Stored items
***

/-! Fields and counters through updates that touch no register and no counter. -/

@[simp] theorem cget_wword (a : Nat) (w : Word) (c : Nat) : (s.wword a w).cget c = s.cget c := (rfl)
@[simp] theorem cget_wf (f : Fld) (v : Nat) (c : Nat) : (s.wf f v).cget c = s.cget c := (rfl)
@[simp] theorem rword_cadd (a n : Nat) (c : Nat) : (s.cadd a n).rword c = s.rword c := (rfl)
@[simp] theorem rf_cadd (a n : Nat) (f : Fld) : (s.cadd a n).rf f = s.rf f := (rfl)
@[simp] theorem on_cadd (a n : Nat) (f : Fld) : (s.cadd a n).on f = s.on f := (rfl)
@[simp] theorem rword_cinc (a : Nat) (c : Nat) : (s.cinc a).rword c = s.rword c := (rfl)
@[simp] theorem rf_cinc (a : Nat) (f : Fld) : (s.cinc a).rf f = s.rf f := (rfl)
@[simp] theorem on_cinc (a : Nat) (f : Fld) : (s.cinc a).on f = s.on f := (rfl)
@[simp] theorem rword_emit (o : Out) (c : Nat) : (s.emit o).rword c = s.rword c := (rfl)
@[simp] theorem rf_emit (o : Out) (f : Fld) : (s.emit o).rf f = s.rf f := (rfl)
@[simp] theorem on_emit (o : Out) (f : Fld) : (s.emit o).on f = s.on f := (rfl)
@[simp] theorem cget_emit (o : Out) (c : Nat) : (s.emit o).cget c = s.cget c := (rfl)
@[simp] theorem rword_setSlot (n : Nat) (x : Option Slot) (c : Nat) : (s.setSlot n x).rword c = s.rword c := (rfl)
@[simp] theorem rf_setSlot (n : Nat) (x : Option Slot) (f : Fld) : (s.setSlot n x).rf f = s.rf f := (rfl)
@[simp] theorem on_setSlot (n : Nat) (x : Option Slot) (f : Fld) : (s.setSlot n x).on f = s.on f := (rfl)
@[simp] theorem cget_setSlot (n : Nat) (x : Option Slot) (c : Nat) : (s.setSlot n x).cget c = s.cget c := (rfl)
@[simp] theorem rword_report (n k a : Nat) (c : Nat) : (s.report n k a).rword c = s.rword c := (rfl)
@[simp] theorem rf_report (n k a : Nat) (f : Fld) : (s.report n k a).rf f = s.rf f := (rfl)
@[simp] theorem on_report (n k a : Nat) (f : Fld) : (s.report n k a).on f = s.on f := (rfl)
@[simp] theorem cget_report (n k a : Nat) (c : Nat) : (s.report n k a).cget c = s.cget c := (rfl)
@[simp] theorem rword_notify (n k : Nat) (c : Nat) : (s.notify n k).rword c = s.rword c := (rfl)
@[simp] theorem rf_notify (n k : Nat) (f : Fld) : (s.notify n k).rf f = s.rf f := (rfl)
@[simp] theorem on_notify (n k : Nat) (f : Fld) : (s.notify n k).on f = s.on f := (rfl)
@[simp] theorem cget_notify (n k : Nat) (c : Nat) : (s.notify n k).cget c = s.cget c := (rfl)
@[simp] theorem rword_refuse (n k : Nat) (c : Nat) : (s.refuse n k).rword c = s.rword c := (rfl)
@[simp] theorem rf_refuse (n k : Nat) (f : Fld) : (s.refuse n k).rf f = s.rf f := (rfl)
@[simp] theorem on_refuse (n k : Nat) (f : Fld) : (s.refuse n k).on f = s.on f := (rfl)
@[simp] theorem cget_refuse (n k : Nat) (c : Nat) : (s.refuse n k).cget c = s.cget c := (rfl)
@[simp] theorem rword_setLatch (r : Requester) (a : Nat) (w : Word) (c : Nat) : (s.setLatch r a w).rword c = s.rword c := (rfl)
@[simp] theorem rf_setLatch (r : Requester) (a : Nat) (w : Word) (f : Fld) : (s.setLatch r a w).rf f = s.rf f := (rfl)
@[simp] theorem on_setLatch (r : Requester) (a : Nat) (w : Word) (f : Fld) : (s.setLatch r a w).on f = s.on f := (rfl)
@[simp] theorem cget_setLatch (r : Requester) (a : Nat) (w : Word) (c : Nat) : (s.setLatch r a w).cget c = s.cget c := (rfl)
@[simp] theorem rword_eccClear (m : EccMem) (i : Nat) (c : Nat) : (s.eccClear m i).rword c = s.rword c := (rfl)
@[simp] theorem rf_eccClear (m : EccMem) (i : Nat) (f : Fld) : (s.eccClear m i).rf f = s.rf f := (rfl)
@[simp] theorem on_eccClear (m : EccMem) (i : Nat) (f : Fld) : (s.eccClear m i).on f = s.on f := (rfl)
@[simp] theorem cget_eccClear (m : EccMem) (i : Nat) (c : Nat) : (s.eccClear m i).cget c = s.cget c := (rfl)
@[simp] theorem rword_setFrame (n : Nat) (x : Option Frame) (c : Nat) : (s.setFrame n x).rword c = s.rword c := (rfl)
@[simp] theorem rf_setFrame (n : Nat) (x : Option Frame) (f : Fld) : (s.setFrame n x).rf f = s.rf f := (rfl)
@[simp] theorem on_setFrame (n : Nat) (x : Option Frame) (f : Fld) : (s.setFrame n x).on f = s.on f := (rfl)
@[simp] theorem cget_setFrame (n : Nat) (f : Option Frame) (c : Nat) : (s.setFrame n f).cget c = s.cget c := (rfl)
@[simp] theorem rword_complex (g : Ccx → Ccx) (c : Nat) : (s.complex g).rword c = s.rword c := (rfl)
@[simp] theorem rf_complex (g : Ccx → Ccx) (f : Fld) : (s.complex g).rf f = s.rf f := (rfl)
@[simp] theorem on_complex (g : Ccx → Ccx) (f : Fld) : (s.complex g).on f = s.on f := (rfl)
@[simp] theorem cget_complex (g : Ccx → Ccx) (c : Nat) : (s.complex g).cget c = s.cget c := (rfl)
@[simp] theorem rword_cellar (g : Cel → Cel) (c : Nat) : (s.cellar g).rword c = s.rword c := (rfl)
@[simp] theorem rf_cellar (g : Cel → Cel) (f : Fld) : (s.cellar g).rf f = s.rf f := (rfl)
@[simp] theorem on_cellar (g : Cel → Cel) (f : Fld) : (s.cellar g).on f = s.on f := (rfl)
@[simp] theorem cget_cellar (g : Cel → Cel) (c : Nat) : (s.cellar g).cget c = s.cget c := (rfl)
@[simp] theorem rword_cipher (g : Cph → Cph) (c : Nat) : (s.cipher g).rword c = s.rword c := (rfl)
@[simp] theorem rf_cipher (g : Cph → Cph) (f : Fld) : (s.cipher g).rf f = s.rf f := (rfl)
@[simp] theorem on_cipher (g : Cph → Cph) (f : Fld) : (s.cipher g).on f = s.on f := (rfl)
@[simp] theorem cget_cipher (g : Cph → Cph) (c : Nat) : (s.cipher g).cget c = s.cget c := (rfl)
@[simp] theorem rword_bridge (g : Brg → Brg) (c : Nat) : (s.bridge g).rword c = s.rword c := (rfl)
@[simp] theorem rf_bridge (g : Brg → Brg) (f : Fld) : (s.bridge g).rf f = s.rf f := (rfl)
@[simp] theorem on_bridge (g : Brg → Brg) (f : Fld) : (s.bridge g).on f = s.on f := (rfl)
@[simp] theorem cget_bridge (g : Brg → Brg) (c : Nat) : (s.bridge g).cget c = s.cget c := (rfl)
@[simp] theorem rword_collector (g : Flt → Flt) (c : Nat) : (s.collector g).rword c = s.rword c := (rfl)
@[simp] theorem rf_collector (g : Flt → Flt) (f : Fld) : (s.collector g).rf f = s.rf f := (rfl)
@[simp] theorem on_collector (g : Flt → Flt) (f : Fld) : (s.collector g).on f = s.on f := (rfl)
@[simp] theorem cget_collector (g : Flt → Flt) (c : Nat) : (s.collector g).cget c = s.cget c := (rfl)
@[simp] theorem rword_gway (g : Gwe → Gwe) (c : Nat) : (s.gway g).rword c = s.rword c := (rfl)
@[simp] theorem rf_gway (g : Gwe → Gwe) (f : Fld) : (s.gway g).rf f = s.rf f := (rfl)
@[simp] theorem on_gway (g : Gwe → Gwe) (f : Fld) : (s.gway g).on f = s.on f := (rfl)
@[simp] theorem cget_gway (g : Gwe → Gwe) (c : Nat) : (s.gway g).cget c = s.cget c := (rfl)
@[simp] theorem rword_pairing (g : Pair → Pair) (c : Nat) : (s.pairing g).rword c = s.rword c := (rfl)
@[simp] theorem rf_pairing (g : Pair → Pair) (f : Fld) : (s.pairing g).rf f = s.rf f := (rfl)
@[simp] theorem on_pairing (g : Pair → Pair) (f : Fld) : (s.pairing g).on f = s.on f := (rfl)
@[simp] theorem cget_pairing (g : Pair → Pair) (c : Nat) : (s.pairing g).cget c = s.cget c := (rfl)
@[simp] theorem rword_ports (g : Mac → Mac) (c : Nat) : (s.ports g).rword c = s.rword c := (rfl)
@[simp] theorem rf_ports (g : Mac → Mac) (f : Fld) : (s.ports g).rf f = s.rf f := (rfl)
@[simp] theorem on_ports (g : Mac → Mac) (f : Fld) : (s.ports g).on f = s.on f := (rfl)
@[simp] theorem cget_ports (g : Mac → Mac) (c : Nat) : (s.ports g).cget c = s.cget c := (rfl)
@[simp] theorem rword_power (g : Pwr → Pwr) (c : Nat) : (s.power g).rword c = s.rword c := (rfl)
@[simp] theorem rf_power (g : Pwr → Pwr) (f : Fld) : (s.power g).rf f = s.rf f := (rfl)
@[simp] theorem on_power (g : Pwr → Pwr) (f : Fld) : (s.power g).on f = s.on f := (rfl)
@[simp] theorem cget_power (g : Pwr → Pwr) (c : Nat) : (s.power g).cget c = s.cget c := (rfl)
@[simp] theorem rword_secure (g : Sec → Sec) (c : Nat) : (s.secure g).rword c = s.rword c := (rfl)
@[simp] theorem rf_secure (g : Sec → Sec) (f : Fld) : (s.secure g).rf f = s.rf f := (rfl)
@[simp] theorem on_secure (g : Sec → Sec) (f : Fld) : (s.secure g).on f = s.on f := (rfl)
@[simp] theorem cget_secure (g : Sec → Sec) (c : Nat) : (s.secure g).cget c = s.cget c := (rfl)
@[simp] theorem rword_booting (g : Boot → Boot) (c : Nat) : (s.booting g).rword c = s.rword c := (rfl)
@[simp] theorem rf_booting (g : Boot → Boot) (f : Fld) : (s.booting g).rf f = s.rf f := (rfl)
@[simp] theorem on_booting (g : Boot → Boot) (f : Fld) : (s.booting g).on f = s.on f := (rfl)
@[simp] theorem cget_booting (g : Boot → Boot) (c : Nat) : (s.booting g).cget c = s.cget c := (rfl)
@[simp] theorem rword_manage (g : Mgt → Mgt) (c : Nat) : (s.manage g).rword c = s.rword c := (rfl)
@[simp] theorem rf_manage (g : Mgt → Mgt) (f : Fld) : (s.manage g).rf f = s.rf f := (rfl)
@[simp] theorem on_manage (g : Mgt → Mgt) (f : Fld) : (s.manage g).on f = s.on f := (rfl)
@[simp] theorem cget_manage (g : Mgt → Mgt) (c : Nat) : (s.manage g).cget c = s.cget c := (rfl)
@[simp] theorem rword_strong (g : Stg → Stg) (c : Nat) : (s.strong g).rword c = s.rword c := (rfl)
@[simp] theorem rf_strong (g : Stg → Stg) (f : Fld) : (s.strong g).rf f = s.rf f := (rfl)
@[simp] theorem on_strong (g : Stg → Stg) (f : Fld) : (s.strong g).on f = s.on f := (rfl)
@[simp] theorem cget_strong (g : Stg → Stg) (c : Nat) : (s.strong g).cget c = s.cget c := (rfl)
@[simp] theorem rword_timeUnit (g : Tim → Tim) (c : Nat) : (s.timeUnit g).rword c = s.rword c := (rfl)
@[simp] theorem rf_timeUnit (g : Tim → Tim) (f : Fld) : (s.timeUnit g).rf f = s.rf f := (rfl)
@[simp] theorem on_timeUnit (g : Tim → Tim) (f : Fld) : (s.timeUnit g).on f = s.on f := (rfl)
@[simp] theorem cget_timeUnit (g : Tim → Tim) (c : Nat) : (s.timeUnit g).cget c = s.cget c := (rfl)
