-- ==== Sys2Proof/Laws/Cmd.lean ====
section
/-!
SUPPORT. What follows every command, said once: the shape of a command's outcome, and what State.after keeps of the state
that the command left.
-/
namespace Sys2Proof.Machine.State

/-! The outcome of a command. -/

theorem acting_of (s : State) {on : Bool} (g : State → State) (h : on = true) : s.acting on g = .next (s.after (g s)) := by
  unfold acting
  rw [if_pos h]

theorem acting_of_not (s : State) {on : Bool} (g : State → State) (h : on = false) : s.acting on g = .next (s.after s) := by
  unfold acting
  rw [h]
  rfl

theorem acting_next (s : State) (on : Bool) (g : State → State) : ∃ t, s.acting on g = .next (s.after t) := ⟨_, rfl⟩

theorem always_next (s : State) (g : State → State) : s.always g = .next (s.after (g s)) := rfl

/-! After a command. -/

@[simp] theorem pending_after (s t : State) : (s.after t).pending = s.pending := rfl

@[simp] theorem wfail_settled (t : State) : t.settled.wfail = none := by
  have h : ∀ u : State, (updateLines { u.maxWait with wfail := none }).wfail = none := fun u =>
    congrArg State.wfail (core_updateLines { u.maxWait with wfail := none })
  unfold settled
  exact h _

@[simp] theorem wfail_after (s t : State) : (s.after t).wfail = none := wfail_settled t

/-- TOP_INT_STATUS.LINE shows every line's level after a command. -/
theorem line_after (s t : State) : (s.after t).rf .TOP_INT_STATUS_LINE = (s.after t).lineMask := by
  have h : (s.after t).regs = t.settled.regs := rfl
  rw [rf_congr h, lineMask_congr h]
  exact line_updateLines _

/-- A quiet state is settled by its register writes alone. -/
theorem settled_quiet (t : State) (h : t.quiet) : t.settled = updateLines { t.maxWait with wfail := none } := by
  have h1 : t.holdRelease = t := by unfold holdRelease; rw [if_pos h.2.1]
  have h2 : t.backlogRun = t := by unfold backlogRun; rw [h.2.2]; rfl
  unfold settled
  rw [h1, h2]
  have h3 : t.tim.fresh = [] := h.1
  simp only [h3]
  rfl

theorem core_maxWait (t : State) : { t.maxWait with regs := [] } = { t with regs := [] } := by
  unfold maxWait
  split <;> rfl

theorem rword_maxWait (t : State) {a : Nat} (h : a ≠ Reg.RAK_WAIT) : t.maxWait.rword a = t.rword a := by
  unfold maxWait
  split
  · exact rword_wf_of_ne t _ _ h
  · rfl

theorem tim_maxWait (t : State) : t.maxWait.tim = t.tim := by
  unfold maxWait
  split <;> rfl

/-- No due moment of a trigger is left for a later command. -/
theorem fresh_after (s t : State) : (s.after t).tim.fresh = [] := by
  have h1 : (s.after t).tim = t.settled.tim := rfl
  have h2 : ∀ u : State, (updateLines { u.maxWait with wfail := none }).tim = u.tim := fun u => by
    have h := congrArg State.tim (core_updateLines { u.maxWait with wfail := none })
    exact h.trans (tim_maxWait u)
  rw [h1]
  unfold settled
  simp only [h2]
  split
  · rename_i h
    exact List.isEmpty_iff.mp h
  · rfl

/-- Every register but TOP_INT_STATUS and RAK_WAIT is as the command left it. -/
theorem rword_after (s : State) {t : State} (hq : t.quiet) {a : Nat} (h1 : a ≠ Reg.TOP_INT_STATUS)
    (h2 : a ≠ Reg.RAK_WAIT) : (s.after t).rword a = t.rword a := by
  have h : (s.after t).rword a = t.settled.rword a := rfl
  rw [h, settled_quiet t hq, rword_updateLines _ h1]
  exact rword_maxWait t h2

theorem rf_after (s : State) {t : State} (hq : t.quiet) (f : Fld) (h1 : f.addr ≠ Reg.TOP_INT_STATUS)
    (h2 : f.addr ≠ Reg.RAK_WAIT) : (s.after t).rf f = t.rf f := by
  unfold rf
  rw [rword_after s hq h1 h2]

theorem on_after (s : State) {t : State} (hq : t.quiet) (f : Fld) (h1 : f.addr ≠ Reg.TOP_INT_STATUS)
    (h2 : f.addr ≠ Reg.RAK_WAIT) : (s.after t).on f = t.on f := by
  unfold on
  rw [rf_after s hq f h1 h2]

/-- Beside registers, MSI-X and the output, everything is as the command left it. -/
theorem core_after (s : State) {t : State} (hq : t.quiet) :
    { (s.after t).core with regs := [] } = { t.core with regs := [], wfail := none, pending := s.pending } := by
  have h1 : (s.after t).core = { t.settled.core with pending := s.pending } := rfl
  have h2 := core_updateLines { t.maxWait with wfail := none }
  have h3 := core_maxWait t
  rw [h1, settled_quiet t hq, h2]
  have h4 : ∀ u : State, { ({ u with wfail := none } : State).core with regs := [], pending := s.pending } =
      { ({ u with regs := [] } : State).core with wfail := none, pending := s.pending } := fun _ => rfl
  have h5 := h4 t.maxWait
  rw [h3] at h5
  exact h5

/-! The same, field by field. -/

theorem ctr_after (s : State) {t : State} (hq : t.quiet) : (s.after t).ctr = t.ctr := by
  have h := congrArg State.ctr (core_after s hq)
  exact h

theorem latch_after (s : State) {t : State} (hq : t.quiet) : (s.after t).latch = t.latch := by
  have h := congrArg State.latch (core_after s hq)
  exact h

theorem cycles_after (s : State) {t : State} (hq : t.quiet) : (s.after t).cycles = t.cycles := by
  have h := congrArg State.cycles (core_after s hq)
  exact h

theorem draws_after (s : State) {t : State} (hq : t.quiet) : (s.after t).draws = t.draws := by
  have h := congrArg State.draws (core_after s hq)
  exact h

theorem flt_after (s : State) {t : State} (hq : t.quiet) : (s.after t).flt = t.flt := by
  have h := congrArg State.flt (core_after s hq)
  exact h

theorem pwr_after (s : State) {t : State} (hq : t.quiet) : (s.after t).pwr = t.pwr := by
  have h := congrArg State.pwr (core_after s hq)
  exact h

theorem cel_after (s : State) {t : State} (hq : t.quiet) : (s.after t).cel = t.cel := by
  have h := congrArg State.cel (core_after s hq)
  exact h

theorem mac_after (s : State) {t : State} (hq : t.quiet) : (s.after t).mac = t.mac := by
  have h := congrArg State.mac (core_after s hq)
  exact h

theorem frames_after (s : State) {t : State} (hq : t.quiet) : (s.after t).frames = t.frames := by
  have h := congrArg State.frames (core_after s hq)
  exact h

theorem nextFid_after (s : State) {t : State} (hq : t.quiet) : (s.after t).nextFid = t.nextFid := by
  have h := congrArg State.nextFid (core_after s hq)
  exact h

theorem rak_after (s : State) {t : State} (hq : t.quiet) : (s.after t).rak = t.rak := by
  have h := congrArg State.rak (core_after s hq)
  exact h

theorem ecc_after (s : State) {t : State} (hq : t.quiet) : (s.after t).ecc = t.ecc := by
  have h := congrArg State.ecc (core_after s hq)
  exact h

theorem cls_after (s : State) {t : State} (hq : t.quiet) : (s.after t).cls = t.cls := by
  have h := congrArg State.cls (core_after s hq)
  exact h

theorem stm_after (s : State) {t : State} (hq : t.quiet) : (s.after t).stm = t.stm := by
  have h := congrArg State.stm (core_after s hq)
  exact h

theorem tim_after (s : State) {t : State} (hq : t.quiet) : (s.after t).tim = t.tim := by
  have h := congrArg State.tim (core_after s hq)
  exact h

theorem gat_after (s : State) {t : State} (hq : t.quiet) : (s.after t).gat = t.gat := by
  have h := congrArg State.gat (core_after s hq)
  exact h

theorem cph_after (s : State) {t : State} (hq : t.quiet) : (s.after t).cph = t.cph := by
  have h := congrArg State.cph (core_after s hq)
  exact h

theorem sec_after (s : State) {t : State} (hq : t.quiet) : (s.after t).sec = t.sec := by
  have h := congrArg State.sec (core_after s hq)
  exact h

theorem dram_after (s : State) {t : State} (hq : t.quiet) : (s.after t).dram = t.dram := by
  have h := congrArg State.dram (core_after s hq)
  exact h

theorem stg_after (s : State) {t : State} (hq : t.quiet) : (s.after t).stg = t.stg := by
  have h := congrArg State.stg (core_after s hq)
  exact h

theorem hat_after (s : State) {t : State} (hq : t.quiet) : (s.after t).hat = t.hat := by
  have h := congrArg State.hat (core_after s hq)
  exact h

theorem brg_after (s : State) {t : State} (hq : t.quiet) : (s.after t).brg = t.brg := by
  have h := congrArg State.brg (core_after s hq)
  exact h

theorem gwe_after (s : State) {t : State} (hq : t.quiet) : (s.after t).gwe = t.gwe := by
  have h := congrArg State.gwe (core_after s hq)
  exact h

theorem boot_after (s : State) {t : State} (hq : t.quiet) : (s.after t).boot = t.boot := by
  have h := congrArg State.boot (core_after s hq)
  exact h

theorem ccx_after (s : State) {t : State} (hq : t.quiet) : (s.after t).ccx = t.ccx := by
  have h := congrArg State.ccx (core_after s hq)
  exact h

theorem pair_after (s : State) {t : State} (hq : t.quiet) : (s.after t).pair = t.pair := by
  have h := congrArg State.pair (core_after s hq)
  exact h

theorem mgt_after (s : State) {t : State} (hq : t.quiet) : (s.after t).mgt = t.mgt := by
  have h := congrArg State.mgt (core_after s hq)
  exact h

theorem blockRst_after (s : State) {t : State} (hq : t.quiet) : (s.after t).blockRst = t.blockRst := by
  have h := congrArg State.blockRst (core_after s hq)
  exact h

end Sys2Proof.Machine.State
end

***

ASSIGNED TASK
Give back exactly the lines above starting at the line where "theorem pwr_after (s" appears and ending at the line where "theorem stm_after (s" appears, both included, with no other lines.

TASK RESPONSE
theorem pwr_after (s : State) {t : State} (hq : t.quiet) : (s.after t).pwr = t.pwr := by
  have h := congrArg State.pwr (core_after s hq)
  exact h

theorem cel_after (s : State) {t : State} (hq : t.quiet) : (s.after t).cel = t.cel := by
  have h := congrArg State.cel (core_after s hq)
  exact h

theorem mac_after (s : State) {t : State} (hq : t.quiet) : (s.after t).mac = t.mac := by
  have h := congrArg State.mac (core_after s hq)
  exact h

theorem frames_after (s : State) {t : State} (hq : t.quiet) : (s.after t).frames = t.frames := by
  have h := congrArg State.frames (core_after s hq)
  exact h

theorem nextFid_after (s : State) {t : State} (hq : t.quiet) : (s.after t).nextFid = t.nextFid := by
  have h := congrArg State.nextFid (core_after s hq)
  exact h

theorem rak_after (s : State) {t : State} (hq : t.quiet) : (s.after t).rak = t.rak := by
  have h := congrArg State.rak (core_after s hq)
  exact h

theorem ecc_after (s : State) {t : State} (hq : t.quiet) : (s.after t).ecc = t.ecc := by
  have h := congrArg State.ecc (core_after s hq)
  exact h

theorem cls_after (s : State) {t : State} (hq : t.quiet) : (s.after t).cls = t.cls := by
  have h := congrArg State.cls (core_after s hq)
  exact h

theorem stm_after (s : State) {t : State} (hq : t.quiet) : (s.after t).stm = t.stm := by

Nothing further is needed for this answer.